Cash from Trash

The world’s garbage glut is a worsening headache for government officials, but it’s a big opportunity for investors to achieve healthy capital growth. Buying top-quality waste industry stocks can help you unleash the secrets of a new alchemy—the conversion of trash into cash.

American households, stores, restaurants and other businesses generated about 250 million tons of solid waste in 2010, according to the most recent statistics available from the US Environmental Protection Agency (EPA).

Every year since 1960, Americans have generated more solid waste than the year before. The amount of trash the country produces has tripled since 1960, while the US population has increased only about 90 percent.

Nationwide, the number of active landfills has shrunk from nearly 8,000 in 1988 to 1,908 in 2010. The US disposes enough trash every day to fill 50,000 garbage trucks with 18,000 pounds of trash in each.

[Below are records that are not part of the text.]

@[simp] theorem State.onReq_core (s : State) (n : Nat) (f : Req → Req) : (s.onReq n f).core = s.core := rfl
@[simp] theorem State.onReq_others (s : State) (n : Nat) (f : Req → Req) : (s.onReq n f).others = s.others := rfl
@[simp] theorem State.onReq_phase (s : State) (n : Nat) (f : Req → Req) : (s.onReq n f).phase = s.phase := rfl
@[simp] theorem State.onReq_judged (s : State) (n : Nat) (f : Req → Req) : (s.onReq n f).judged = s.judged := rfl
@[simp] theorem State.onReq_unit (s : State) (n : Nat) (f : Req → Req) : (s.onReq n f).unit = s.unit := rfl
@[simp] theorem State.onReq_events (s : State) (n : Nat) (f : Req → Req) : (s.onReq n f).events = s.events := rfl
@[simp] theorem State.onReq_timers (s : State) (n : Nat) (f : Req → Req) : (s.onReq n f).timers = s.timers := rfl
@[simp] theorem State.onReq_seqDie (s : State) (n : Nat) (f : Req → Req) : (s.onReq n f).seqDie = s.seqDie := rfl
@[simp] theorem State.onReq_seqLid (s : State) (n : Nat) (f : Req → Req) : (s.onReq n f).seqLid = s.seqLid := rfl
@[simp] theorem State.onReq_nextId (s : State) (n : Nat) (f : Req → Req) : (s.onReq n f).nextId = s.nextId := rfl
@[simp] theorem State.onReq_tick (s : State) (n : Nat) (f : Req → Req) : (s.onReq n f).tick = s.tick := rfl
@[simp] theorem State.onReq_dies (s : State) (n : Nat) (f : Req → Req) : (s.onReq n f).dies = s.dies := rfl
@[simp] theorem State.onReq_sites (s : State) (n : Nat) (f : Req → Req) : (s.onReq n f).sites = s.sites := rfl
@[simp] theorem State.onReq_links (s : State) (n : Nat) (f : Req → Req) : (s.onReq n f).links = s.links := rfl
@[simp] theorem State.onReq_mem (s : State) (n : Nat) (f : Req → Req) : (s.onReq n f).mem = s.mem := rfl
@[simp] theorem State.onReq_reqs (s : State) (n : Nat) (f : Req → Req) : (s.onReq n f).reqs = s.reqs.map fun r => if r.id = n then f r else r := rfl
@[simp] theorem State.onReq_units (s : State) (n : Nat) (f : Req → Req) : (s.onReq n f).units = s.units := rfl
@[simp] theorem State.onReq_regions (s : State) (n : Nat) (f : Req → Req) : (s.onReq n f).regions = s.regions := rfl
@[simp] theorem State.onReq_images (s : State) (n : Nat) (f : Req → Req) : (s.onReq n f).images = s.images := rfl
@[simp] theorem State.onReq_launches (s : State) (n : Nat) (f : Req → Req) : (s.onReq n f).launches = s.launches := rfl
@[simp] theorem State.onReq_saves (s : State) (n : Nat) (f : Req → Req) : (s.onReq n f).saves = s.saves := rfl
@[simp] theorem State.onReq_graphs (s : State) (n : Nat) (f : Req → Req) : (s.onReq n f).graphs = s.graphs := rfl
@[simp] theorem State.onReq_svc (s : State) (n : Nat) (f : Req → Req) : (s.onReq n f).svc = s.svc := rfl
@[simp] theorem State.onReq_conn (s : State) (n : Nat) (f : Req → Req) : (s.onReq n f).conn = s.conn := rfl
@[simp] theorem State.onReq_fuses (s : State) (n : Nat) (f : Req → Req) : (s.onReq n f).fuses = s.fuses := rfl
@[simp] theorem State.onReq_roots (s : State) (n : Nat) (f : Req → Req) : (s.onReq n f).roots = s.roots := rfl

@[simp] theorem State.dropReq_core (s : State) (n : Nat) : (s.dropReq n).core = s.core := rfl
@[simp] theorem State.dropReq_others (s : State) (n : Nat) : (s.dropReq n).others = s.others := rfl
@[simp] theorem State.dropReq_phase (s : State) (n : Nat) : (s.dropReq n).phase = s.phase := rfl
@[simp] theorem State.dropReq_judged (s : State) (n : Nat) : (s.dropReq n).judged = s.judged := rfl
@[simp] theorem State.dropReq_unit (s : State) (n : Nat) : (s.dropReq n).unit = s.unit := rfl
@[simp] theorem State.dropReq_events (s : State) (n : Nat) : (s.dropReq n).events = s.events := rfl
@[simp] theorem State.dropReq_timers (s : State) (n : Nat) : (s.dropReq n).timers = s.timers := rfl
@[simp] theorem State.dropReq_seqDie (s : State) (n : Nat) : (s.dropReq n).seqDie = s.seqDie := rfl
@[simp] theorem State.dropReq_seqLid (s : State) (n : Nat) : (s.dropReq n).seqLid = s.seqLid := rfl
@[simp] theorem State.dropReq_nextId (s : State) (n : Nat) : (s.dropReq n).nextId = s.nextId := rfl
@[simp] theorem State.dropReq_tick (s : State) (n : Nat) : (s.dropReq n).tick = s.tick := rfl
@[simp] theorem State.dropReq_dies (s : State) (n : Nat) : (s.dropReq n).dies = s.dies := rfl
@[simp] theorem State.dropReq_sites (s : State) (n : Nat) : (s.dropReq n).sites = s.sites := rfl
@[simp] theorem State.dropReq_links (s : State) (n : Nat) : (s.dropReq n).links = s.links := rfl
@[simp] theorem State.dropReq_mem (s : State) (n : Nat) : (s.dropReq n).mem = s.mem := rfl
@[simp] theorem State.dropReq_reqs (s : State) (n : Nat) : (s.dropReq n).reqs = s.reqs.filter (·.id ≠ n) := rfl
@[simp] theorem State.dropReq_units (s : State) (n : Nat) : (s.dropReq n).units = s.units := rfl
@[simp] theorem State.dropReq_regions (s : State) (n : Nat) : (s.dropReq n).regions = s.regions := rfl
@[simp] theorem State.dropReq_images (s : State) (n : Nat) : (s.dropReq n).images = s.images := rfl
@[simp] theorem State.dropReq_launches (s : State) (n : Nat) : (s.dropReq n).launches = s.launches := rfl
@[simp] theorem State.dropReq_saves (s : State) (n : Nat) : (s.dropReq n).saves = s.saves := rfl
@[simp] theorem State.dropReq_graphs (s : State) (n : Nat) : (s.dropReq n).graphs = s.graphs := rfl
@[simp] theorem State.dropReq_svc (s : State) (n : Nat) : (s.dropReq n).svc = s.svc := rfl
@[simp] theorem State.dropReq_conn (s : State) (n : Nat) : (s.dropReq n).conn = s.conn := rfl
@[simp] theorem State.dropReq_fuses (s : State) (n : Nat) : (s.dropReq n).fuses = s.fuses := rfl
@[simp] theorem State.dropReq_roots (s : State) (n : Nat) : (s.dropReq n).roots = s.roots := rfl

@[simp] theorem State.devWrite_core (s : State) (m : Nat) (ws : List (Nat × Byte)) : (s.devWrite m ws).core = s.core := rfl
@[simp] theorem State.devWrite_others (s : State) (m : Nat) (ws : List (Nat × Byte)) : (s.devWrite m ws).others = s.others := rfl
@[simp] theorem State.devWrite_phase (s : State) (m : Nat) (ws : List (Nat × Byte)) : (s.devWrite m ws).phase = s.phase := rfl
@[simp] theorem State.devWrite_judged (s : State) (m : Nat) (ws : List (Nat × Byte)) : (s.devWrite m ws).judged = s.judged := rfl
@[simp] theorem State.devWrite_unit (s : State) (m : Nat) (ws : List (Nat × Byte)) : (s.devWrite m ws).unit = s.unit := rfl
@[simp] theorem State.devWrite_events (s : State) (m : Nat) (ws : List (Nat × Byte)) : (s.devWrite m ws).events = s.events := rfl
@[simp] theorem State.devWrite_timers (s : State) (m : Nat) (ws : List (Nat × Byte)) : (s.devWrite m ws).timers = s.timers := rfl
@[simp] theorem State.devWrite_seqDie (s : State) (m : Nat) (ws : List (Nat × Byte)) : (s.devWrite m ws).seqDie = s.seqDie := rfl
@[simp] theorem State.devWrite_seqLid (s : State) (m : Nat) (ws : List (Nat × Byte)) : (s.devWrite m ws).seqLid = s.seqLid := rfl
@[simp] theorem State.devWrite_nextId (s : State) (m : Nat) (ws : List (Nat × Byte)) : (s.devWrite m ws).nextId = s.nextId := rfl
@[simp] theorem State.devWrite_tick (s : State) (m : Nat) (ws : List (Nat × Byte)) : (s.devWrite m ws).tick = s.tick := rfl
@[simp] theorem State.devWrite_dies (s : State) (m : Nat) (ws : List (Nat × Byte)) : (s.devWrite m ws).dies = s.dies := rfl
@[simp] theorem State.devWrite_sites (s : State) (m : Nat) (ws : List (Nat × Byte)) : (s.devWrite m ws).sites = s.sites := rfl
@[simp] theorem State.devWrite_links (s : State) (m : Nat) (ws : List (Nat × Byte)) : (s.devWrite m ws).links = s.links := rfl
@[simp] theorem State.devWrite_mem (s : State) (m : Nat) (ws : List (Nat × Byte)) : (s.devWrite m ws).mem = s.mem.writes emptyByte (ws.map fun w => (devKey m w.1, w.2)) := rfl
@[simp] theorem State.devWrite_reqs (s : State) (m : Nat) (ws : List (Nat × Byte)) : (s.devWrite m ws).reqs = s.reqs := rfl
@[simp] theorem State.devWrite_units (s : State) (m : Nat) (ws : List (Nat × Byte)) : (s.devWrite m ws).units = s.units := rfl
@[simp] theorem State.devWrite_regions (s : State) (m : Nat) (ws : List (Nat × Byte)) : (s.devWrite m ws).regions = s.regions := rfl
@[simp] theorem State.devWrite_images (s : State) (m : Nat) (ws : List (Nat × Byte)) : (s.devWrite m ws).images = s.images := rfl
@[simp] theorem State.devWrite_launches (s : State) (m : Nat) (ws : List (Nat × Byte)) : (s.devWrite m ws).launches = s.launches := rfl
@[simp] theorem State.devWrite_saves (s : State) (m : Nat) (ws : List (Nat × Byte)) : (s.devWrite m ws).saves = s.saves := rfl
@[simp] theorem State.devWrite_graphs (s : State) (m : Nat) (ws : List (Nat × Byte)) : (s.devWrite m ws).graphs = s.graphs := rfl
@[simp] theorem State.devWrite_svc (s : State) (m : Nat) (ws : List (Nat × Byte)) : (s.devWrite m ws).svc = s.svc := rfl
@[simp] theorem State.devWrite_conn (s : State) (m : Nat) (ws : List (Nat × Byte)) : (s.devWrite m ws).conn = s.conn := rfl
@[simp] theorem State.devWrite_fuses (s : State) (m : Nat) (ws : List (Nat × Byte)) : (s.devWrite m ws).fuses = s.fuses := rfl
@[simp] theorem State.devWrite_roots (s : State) (m : Nat) (ws : List (Nat × Byte)) : (s.devWrite m ws).roots = s.roots := rfl

@[simp] theorem State.retire_core (s : State)  : (s.retire).core = { s.core with ctx := s.core.ctx.advance s.core.ctx.sq.pc.toNat } := rfl
@[simp] theorem State.retire_others (s : State)  : (s.retire).others = s.others := rfl
@[simp] theorem State.retire_phase (s : State)  : (s.retire).phase = .engines := rfl
@[simp] theorem State.retire_judged (s : State)  : (s.retire).judged = s.judged := rfl
@[simp] theorem State.retire_unit (s : State)  : (s.retire).unit = s.unit := rfl
@[simp] theorem State.retire_events (s : State)  : (s.retire).events = s.events := rfl
@[simp] theorem State.retire_timers (s : State)  : (s.retire).timers = s.timers := rfl
@[simp] theorem State.retire_seqDie (s : State)  : (s.retire).seqDie = s.seqDie := rfl
@[simp] theorem State.retire_seqLid (s : State)  : (s.retire).seqLid = s.seqLid := rfl
@[simp] theorem State.retire_nextId (s : State)  : (s.retire).nextId = s.nextId := rfl
@[simp] theorem State.retire_tick (s : State)  : (s.retire).tick = s.tick := rfl
@[simp] theorem State.retire_dies (s : State)  : (s.retire).dies = s.dies := rfl
@[simp] theorem State.retire_sites (s : State)  : (s.retire).sites = s.sites := rfl
@[simp] theorem State.retire_links (s : State)  : (s.retire).links = s.links := rfl
@[simp] theorem State.retire_mem (s : State)  : (s.retire).mem = s.mem := rfl
@[simp] theorem State.retire_reqs (s : State)  : (s.retire).reqs = s.reqs := rfl
@[simp] theorem State.retire_units (s : State)  : (s.retire).units = s.units := rfl
@[simp] theorem State.retire_regions (s : State)  : (s.retire).regions = s.regions := rfl
@[simp] theorem State.retire_images (s : State)  : (s.retire).images = s.images := rfl
@[simp] theorem State.retire_launches (s : State)  : (s.retire).launches = s.launches := rfl
@[simp] theorem State.retire_saves (s : State)  : (s.retire).saves = s.saves := rfl
@[simp] theorem State.retire_graphs (s : State)  : (s.retire).graphs = s.graphs := rfl
@[simp] theorem State.retire_svc (s : State)  : (s.retire).svc = s.svc := rfl
@[simp] theorem State.retire_conn (s : State)  : (s.retire).conn = s.conn := rfl
@[simp] theorem State.retire_fuses (s : State)  : (s.retire).fuses = s.fuses := rfl
@[simp] theorem State.retire_roots (s : State)  : (s.retire).roots = s.roots := rfl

The search for new methods of disposal is becoming more frantic among federal, state and municipal leaders in the US. There’s enormous variation in waste capacity among the states. For example, Arkansas reports sufficient capacity to operate more than 600 years without launching another facility, while New York State only has 25 years of capacity left.

The problem perplexes global leaders as well. The United Nations estimates worldwide annual waste production at more than 1.3 billion tons, a figure that’s growing every year in the high double digits. In particular, developing countries such as China and India face massive waste handling problems, as their middle classes rapidly expand.

Below are the two leading companies in the handling, treatment and disposal of solid waste. These stocks enjoy strong fundamentals and excellent prospects for outsized price appreciation. On average, they also sport lower valuations and higher per-share earnings growth than the typical S&P 500 stock.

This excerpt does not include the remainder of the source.